作者:Shuangle Zhao, Yao Wang, Feng Niu, Chen Zhu, Youxin Xu, Kui Li · 发表于:IEEE Transactions on Plasma Science · 年份:2019 · DOI:10.1109/tps.2019.2932747 · 被引用次数:56 · 研究领域:Electrical Fault Detection and Protection、Integrated Circuits and Semiconductor Failure Analysis、Risk and Safety Analysis

Due to detection difficulties, dc arc faults are one of the most dangerous risks in dc power systems. Most traditional studies are based on arc current, which may change during normal operation and cause unwanted trips.
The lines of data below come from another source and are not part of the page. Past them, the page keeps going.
-- ==== Sys2Proof/Machine/Types.lean ====
section
/-!
DEFINITION. The vocabulary of the state: the manual's named values, one inductive for each set of
names, and the record each block owns, one structure for each block.
Absent values are `none` (manual, 4.6). Lists of a fixed length (presets, timer slots, filter
entries, cassette-table entries, lines) are held in the order of their numbers.
-/
namespace Sys2Proof.Machine

/-! ### Names used by several blocks -/

/-- The recording speeds, of speed factor k = 1, 2, 3 (3.3). UNKNOWN is `none` of `Option Speed`. -/
inductive Speed where
  | sp | lp | ep
  deriving DecidableEq, Repr

/-- The field systems (3.2). -/
inductive FieldSystem where
  | f50 | f60
  deriving DecidableEq, Repr

/-- Who directs the transport or the tuner (R9, R104). -/
inductive Owner where
  | user | timer
  deriving DecidableEq, Repr

/-- What a record or a recording takes its picture from: a preset 1..60, or EXTERNAL. -/
inductive Source where
  | preset (p : Nat)
  | external
  deriving DecidableEq, Repr

/-- A programme label: day, month, hour and minute (5). The label NONE is `none` of `Option Label`. -/
structure Label where
  day : Nat
  month : Nat
  hour : Nat
  minute : Nat
  deriving DecidableEq, Repr

/-- The twenty-two latched condition kinds (R179). -/
inductive Condition where
  | overcurrent (c : Channel)
  | recoveryExpired (c : Channel)
  | reelStall
  | loadingTimeout
  | lockout
  | servoUnlock
  | supplyLow
  | dew
  | powerFail
  | linkError
  | requestOverrun
  | directoryFull
  | afcLimit
  | tapeEndNear
  | extRequestRefused
  | clockLost
  deriving DecidableEq, Repr

/-- The seven report kinds, in the order of R178. -/
inductive ReportKind where
  | transport | timer | tape | tuner | clock | condition | line
  deriving DecidableEq, Repr

/-- The refusal reasons, in the order of R173. -/
inductive Reason where
  | unknownRequest | badLength | badParameter | noCassette | isProtected | dew | timerEngaged
  | owned | notAllowed | atTapeEnd | lockedOut | motorLatched | conflict
  deriving DecidableEq, Repr

/-! ### Transport Controller -/

/-- The twenty transport states (R3). -/
inductive TState where
  | empty | accepting | ejecting | unthreadedStop | threading | unthreading | windFwd | windRev
  | threadedStop | recordPause | engaging | disengaging | play | still | record | searchFwd
  | searchRev | halted | lockedOut | powerDown
  deriving DecidableEq, Repr

/-- The eleven targets (R4), in the order of their codes (10.8). -/
inductive Target where
  | eject | unthread | windFwd | windRev | stop | recordPause | play | still | record | searchFwd
  | searchRev
  deriving DecidableEq, Repr

/-- A target as taken, with the destination it was resolved to (R4). -/
structure Goal where
  target : Target
  dest : TState
  deriving DecidableEq, Repr

/-- The settled values of the mechanism sensors (R1). -/
structure Sensors where
  cam : Cam
  cassette : Bool
  tab : Bool
  dew : Bool
  bot : Bool
  eot : Bool
  deriving DecidableEq, Repr

/-- The eject attempt of LOCKED_OUT (R26). -/
inductive EjectAttempt where
  | notMade | running | made
  deriving DecidableEq, Repr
Another problem with the traditional methods is that the detection threshold may need to be adjusted for different photovoltaic (PV) systems; otherwise, it will cause malfunctions. To solve the aforementioned problems, a series arc fault detection method based on steady patterns of the frequency domain is proposed. The proposed method utilizes the electromagnetic radiation (EMR) emitted by an arc as a testing basis, avoiding the occurrence of unwanted trips. Patterns such as the structural similarity index (SSIM) and 6-dB bandwidth bins (6-dB BWBs) are calculated to extract the similarity of the steady-burning arc spectra. The experimental verification shows that the proposed steady-pattern-based method can accurately identify arc faults in different dc power systems, discriminate arc faults from normal operations, effectively avoid the occurrence of malfunctions, and can be used as a supplementary technique to traditional methods.